> **WHAT THE TASK REQUIRES**
Each line that holds the string "execLinkTakeDown" counts once. Say how many such lines the entries have, giving the number only.

> **INFORMATION SHOWN**
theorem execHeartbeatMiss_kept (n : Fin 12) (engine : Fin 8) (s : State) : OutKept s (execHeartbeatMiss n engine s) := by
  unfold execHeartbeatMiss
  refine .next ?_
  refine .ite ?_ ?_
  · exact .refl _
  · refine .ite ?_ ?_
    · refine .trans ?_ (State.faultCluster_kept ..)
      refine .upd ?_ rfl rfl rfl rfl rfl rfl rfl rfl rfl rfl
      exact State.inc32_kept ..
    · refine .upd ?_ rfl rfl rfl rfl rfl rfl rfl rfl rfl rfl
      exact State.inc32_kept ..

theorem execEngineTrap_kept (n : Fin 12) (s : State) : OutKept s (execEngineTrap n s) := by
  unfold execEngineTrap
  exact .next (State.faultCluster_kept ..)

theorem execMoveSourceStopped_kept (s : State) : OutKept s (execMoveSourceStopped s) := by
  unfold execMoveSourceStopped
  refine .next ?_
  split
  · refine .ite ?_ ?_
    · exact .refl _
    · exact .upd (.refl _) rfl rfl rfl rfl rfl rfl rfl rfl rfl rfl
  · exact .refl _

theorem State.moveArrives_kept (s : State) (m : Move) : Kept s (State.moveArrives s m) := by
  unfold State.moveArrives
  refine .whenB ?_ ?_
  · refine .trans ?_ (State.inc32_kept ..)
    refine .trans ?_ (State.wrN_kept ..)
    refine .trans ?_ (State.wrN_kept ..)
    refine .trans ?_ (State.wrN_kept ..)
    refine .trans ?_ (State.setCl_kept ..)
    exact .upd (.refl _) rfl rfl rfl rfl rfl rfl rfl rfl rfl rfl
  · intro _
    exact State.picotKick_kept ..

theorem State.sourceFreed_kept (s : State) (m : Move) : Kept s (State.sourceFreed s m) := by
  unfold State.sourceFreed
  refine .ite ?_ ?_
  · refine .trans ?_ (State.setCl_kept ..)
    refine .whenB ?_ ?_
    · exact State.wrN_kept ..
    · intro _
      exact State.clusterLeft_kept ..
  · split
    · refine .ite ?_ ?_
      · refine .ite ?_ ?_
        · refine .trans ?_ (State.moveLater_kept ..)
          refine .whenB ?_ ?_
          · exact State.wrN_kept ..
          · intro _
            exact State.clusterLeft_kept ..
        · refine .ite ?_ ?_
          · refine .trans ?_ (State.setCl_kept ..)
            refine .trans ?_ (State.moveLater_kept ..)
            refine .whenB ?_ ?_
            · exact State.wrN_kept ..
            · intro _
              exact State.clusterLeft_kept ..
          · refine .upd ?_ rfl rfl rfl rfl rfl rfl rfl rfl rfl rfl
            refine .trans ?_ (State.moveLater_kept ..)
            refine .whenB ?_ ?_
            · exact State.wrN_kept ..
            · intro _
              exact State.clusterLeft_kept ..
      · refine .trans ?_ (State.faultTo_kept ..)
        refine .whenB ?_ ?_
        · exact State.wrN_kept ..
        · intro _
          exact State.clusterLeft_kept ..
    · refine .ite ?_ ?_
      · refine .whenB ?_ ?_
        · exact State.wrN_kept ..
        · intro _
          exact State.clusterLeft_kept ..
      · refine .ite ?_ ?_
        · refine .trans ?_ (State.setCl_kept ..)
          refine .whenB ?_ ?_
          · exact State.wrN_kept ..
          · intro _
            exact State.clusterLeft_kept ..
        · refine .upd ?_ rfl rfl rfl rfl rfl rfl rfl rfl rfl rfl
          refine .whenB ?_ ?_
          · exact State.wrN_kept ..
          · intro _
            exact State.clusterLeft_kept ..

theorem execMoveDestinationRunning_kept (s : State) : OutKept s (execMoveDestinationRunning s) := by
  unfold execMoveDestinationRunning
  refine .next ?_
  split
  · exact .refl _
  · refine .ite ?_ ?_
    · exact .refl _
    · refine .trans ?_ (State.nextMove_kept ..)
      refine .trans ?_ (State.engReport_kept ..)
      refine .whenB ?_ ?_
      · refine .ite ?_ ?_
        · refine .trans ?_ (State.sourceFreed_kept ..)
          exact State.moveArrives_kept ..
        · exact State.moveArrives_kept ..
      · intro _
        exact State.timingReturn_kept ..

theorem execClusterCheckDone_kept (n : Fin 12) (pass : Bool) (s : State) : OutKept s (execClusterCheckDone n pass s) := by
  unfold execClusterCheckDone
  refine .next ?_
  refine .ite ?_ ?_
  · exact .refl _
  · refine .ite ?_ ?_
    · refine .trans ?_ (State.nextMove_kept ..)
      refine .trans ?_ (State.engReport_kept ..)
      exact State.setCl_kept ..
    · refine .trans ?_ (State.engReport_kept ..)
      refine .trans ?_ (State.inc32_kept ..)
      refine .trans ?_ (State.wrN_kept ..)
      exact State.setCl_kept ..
* * *
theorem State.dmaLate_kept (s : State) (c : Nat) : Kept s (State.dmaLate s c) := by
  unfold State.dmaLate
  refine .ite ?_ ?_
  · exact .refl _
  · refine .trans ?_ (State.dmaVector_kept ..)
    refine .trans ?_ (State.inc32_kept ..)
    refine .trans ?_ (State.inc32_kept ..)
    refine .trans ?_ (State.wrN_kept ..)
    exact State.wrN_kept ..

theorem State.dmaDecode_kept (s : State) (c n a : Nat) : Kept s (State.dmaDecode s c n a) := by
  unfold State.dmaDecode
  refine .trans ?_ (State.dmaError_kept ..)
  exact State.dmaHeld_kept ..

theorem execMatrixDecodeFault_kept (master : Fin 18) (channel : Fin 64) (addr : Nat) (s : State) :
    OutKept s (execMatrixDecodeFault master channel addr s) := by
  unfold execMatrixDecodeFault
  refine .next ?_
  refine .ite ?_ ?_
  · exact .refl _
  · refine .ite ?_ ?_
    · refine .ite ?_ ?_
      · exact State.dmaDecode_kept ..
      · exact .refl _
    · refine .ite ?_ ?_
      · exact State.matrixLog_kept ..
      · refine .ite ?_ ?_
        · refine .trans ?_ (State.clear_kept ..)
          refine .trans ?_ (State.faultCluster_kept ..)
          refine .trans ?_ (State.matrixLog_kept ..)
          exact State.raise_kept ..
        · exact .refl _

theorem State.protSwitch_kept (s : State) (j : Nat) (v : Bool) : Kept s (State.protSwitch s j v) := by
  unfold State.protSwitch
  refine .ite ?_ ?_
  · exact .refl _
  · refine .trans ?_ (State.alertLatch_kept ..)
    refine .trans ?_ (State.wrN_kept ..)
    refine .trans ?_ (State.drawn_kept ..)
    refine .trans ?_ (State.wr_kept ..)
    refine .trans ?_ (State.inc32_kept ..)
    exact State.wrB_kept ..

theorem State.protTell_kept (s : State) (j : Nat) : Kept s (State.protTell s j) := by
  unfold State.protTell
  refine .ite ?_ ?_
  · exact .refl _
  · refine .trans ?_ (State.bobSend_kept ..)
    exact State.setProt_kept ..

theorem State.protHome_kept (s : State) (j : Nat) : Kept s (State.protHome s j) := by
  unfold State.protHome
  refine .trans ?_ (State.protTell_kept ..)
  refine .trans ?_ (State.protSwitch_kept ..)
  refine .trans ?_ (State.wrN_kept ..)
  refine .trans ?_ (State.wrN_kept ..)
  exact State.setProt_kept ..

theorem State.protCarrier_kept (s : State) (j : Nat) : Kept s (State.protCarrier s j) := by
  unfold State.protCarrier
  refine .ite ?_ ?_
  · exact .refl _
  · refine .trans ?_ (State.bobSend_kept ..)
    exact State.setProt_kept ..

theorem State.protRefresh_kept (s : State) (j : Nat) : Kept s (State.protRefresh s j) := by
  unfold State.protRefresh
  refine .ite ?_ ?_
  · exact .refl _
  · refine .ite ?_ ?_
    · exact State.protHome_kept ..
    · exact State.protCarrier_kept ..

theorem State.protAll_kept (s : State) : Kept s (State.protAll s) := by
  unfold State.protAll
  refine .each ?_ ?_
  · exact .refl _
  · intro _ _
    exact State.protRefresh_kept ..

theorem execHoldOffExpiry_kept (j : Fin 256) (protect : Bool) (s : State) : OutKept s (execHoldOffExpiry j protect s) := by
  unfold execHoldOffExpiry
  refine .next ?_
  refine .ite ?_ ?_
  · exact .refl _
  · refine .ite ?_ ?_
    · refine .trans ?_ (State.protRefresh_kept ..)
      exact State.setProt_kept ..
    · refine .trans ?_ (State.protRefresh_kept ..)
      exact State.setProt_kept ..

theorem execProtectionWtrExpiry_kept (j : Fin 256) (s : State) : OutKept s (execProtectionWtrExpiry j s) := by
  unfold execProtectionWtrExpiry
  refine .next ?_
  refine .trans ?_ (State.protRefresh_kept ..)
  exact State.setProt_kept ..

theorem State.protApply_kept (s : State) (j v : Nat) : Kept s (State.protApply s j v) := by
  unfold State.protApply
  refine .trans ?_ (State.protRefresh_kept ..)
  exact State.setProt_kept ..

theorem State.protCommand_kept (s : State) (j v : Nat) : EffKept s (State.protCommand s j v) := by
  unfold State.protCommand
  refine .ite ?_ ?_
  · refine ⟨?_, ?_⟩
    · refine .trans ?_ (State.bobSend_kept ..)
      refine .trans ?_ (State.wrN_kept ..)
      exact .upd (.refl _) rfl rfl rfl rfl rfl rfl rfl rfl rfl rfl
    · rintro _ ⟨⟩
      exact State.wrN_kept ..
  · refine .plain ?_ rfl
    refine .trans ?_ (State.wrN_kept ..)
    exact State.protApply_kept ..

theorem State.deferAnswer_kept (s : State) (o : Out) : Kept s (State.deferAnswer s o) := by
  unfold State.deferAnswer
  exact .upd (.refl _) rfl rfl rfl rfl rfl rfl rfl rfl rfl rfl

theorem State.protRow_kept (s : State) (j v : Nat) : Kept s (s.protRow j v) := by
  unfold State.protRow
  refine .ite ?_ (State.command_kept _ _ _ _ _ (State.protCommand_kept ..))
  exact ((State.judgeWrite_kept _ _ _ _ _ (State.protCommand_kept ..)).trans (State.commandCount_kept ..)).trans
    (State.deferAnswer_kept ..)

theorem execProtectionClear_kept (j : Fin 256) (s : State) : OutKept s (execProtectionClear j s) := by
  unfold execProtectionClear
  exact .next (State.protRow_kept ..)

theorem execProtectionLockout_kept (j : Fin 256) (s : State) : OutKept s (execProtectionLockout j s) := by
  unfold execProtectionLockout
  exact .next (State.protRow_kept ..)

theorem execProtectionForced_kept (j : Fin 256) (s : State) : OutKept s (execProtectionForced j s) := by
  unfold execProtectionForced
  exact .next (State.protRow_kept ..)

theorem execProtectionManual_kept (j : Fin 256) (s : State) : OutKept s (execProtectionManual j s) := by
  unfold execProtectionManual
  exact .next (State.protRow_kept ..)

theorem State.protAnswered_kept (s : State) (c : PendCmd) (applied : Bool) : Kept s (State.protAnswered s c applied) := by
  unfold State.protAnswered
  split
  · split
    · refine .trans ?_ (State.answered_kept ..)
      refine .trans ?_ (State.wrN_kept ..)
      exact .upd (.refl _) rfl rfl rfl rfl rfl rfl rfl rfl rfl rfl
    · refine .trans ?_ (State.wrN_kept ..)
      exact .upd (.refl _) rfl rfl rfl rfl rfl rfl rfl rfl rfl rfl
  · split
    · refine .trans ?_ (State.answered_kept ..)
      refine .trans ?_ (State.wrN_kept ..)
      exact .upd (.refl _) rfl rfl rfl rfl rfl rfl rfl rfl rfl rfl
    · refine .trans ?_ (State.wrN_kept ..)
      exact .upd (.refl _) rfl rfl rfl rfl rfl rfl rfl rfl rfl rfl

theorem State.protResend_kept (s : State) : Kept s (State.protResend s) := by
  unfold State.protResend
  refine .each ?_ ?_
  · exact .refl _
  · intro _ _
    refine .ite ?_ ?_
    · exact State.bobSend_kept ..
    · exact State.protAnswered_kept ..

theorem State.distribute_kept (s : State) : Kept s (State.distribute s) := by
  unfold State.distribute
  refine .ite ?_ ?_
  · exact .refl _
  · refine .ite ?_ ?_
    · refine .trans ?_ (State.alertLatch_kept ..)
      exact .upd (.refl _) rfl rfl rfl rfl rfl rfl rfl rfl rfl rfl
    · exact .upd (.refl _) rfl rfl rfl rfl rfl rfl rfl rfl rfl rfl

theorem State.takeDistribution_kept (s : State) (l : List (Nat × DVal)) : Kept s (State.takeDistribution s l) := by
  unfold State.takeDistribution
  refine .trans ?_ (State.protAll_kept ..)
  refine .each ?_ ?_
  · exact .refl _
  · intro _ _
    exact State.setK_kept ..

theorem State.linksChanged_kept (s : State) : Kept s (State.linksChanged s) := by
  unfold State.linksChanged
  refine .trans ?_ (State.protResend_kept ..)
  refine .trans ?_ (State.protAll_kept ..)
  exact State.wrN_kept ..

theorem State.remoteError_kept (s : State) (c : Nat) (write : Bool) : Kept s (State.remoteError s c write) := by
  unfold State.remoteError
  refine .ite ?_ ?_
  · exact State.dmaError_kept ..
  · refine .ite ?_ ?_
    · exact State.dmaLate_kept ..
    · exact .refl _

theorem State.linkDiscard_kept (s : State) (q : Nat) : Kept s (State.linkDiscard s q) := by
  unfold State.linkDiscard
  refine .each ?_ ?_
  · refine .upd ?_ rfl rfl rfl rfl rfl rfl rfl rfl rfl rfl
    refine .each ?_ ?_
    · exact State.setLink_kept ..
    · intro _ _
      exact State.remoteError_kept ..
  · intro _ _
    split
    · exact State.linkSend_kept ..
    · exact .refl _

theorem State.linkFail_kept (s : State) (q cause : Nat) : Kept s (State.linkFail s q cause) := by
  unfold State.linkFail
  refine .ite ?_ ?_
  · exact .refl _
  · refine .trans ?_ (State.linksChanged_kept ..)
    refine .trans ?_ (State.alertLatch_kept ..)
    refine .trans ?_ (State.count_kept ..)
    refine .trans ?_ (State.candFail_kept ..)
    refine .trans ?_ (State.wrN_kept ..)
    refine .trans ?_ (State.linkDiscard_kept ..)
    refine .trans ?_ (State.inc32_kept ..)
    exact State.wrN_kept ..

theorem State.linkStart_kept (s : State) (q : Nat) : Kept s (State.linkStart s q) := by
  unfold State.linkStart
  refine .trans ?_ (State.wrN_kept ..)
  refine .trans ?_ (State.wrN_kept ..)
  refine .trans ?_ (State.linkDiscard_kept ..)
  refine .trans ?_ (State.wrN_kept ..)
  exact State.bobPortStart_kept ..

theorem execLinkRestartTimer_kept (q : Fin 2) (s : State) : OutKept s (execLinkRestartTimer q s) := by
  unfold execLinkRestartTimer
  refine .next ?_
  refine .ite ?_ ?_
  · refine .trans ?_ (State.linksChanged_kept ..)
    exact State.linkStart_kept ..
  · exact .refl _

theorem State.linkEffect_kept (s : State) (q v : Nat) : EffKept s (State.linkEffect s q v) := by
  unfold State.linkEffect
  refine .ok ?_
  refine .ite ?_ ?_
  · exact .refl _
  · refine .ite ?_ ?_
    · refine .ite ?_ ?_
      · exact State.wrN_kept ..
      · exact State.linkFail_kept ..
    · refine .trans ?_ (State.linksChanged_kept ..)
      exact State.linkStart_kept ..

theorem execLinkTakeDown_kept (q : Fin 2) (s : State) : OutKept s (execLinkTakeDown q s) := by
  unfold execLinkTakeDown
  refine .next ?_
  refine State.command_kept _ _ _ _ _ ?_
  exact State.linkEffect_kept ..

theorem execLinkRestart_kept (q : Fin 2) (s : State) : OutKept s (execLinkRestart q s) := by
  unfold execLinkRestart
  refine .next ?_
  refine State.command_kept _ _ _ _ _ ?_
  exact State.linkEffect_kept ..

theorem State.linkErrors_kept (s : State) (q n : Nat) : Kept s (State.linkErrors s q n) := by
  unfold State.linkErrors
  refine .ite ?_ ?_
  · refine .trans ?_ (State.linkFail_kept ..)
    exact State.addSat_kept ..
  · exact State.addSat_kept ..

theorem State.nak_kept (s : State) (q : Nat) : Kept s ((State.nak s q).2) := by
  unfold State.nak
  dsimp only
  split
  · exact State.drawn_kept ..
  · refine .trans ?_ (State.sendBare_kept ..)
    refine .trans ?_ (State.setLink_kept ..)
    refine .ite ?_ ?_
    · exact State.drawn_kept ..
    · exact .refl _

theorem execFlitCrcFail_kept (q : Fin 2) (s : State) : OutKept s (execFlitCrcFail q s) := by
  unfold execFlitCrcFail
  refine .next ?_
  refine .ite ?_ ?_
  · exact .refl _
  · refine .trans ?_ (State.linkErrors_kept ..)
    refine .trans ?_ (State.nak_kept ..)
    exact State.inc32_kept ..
==
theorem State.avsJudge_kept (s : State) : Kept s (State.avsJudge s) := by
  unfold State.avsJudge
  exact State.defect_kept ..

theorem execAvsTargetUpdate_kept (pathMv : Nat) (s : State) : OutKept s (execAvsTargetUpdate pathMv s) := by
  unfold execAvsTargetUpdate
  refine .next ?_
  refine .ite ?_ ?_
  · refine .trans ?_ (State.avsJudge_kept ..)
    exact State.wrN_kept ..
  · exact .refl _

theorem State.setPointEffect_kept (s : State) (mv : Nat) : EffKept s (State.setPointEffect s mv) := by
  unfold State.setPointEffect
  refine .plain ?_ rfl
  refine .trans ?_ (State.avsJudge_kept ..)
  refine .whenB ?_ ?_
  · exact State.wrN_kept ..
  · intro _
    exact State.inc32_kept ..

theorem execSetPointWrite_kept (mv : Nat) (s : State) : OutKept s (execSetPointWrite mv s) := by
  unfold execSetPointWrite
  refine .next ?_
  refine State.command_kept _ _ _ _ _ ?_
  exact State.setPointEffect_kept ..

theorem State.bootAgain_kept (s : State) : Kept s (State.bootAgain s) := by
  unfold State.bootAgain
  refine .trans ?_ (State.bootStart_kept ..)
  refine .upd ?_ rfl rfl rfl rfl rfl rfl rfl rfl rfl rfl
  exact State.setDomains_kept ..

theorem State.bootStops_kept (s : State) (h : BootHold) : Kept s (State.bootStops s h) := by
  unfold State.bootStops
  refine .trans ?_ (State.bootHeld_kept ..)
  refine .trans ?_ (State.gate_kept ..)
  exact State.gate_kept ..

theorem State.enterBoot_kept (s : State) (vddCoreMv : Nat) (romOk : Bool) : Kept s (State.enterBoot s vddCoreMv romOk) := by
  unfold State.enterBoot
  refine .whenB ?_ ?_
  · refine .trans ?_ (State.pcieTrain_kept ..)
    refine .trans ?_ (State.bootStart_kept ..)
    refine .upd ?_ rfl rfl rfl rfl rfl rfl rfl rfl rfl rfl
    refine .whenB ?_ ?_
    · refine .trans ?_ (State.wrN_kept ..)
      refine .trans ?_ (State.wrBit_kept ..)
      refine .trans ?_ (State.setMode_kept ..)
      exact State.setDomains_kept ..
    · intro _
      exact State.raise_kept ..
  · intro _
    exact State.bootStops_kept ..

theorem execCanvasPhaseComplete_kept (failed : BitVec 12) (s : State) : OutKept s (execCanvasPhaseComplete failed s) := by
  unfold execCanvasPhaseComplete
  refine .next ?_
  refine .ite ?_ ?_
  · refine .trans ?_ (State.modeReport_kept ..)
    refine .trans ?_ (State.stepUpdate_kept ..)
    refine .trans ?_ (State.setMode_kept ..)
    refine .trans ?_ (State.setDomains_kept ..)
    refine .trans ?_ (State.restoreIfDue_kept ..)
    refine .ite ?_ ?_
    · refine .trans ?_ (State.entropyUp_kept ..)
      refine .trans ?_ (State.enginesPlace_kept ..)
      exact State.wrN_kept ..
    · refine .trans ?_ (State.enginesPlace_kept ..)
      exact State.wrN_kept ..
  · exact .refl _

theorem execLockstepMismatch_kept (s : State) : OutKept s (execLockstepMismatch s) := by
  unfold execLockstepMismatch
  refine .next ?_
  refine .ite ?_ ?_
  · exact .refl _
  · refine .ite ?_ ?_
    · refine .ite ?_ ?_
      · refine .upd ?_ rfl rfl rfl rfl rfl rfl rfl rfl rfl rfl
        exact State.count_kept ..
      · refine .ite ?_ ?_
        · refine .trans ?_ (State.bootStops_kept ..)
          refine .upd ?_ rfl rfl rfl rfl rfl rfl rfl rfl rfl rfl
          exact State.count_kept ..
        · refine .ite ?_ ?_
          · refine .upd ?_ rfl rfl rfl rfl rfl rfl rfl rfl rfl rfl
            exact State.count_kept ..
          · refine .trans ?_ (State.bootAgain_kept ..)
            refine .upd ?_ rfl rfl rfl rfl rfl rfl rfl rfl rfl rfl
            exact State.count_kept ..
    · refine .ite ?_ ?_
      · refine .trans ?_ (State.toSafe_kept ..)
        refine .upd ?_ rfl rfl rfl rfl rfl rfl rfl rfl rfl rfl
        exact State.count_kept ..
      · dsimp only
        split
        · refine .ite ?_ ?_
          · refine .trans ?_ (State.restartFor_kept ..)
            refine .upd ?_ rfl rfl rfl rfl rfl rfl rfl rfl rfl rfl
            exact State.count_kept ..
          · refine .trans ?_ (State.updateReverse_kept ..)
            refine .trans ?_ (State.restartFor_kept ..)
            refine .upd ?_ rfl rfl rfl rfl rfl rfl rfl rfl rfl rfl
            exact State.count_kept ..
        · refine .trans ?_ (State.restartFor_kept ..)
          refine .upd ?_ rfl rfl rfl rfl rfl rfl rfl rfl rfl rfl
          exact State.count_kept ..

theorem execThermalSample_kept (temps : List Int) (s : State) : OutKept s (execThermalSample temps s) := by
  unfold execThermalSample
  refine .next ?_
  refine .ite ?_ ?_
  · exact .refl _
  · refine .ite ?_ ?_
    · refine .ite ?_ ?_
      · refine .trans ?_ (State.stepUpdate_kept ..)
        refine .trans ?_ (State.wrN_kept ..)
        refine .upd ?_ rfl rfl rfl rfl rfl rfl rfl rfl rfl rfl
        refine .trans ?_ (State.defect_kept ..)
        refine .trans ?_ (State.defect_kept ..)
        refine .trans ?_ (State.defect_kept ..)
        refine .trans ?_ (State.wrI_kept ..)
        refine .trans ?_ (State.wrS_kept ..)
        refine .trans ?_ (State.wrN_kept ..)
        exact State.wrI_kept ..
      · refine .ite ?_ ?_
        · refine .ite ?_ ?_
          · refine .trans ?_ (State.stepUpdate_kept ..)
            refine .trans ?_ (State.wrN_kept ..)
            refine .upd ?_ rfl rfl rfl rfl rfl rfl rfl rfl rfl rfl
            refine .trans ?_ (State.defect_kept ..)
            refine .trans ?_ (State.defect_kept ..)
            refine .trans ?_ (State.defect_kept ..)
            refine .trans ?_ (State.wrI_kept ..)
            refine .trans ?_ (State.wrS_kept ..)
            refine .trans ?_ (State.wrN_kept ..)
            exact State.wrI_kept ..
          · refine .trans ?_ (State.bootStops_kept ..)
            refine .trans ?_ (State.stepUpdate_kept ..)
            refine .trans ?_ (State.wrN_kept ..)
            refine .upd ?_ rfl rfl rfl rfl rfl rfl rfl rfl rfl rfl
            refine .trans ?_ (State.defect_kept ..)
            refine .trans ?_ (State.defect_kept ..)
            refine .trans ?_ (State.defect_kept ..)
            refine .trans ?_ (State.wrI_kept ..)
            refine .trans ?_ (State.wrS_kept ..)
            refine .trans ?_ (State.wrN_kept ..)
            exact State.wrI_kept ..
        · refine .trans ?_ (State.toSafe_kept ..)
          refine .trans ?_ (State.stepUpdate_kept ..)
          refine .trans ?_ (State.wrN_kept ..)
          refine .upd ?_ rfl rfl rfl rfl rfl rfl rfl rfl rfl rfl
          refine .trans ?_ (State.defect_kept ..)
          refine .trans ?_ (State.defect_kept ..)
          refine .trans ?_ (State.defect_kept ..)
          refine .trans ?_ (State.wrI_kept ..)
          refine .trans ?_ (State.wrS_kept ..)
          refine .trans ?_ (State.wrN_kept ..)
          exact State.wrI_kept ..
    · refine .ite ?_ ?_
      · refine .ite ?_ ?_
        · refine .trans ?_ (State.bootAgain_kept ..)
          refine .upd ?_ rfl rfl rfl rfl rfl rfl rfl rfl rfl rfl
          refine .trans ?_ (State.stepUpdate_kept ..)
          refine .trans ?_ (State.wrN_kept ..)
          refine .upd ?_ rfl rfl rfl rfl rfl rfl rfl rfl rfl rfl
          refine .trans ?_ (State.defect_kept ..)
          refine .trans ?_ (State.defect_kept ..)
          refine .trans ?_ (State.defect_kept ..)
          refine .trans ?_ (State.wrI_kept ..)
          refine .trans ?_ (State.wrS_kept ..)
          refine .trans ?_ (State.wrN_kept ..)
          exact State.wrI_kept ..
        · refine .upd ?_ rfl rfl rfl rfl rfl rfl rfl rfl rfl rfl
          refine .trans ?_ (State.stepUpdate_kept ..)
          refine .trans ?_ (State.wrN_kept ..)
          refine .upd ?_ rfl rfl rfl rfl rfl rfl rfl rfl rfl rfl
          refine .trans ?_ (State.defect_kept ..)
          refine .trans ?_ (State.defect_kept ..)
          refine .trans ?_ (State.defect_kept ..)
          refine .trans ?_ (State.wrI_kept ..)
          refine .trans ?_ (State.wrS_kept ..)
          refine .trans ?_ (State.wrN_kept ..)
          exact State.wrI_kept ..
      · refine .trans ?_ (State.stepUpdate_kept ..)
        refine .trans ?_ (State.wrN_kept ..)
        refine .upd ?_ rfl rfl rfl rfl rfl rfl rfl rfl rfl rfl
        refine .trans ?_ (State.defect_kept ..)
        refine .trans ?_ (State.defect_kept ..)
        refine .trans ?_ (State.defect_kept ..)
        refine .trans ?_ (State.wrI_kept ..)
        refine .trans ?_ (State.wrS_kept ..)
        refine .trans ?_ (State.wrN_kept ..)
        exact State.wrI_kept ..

> **SOLVED PROBLEM**
2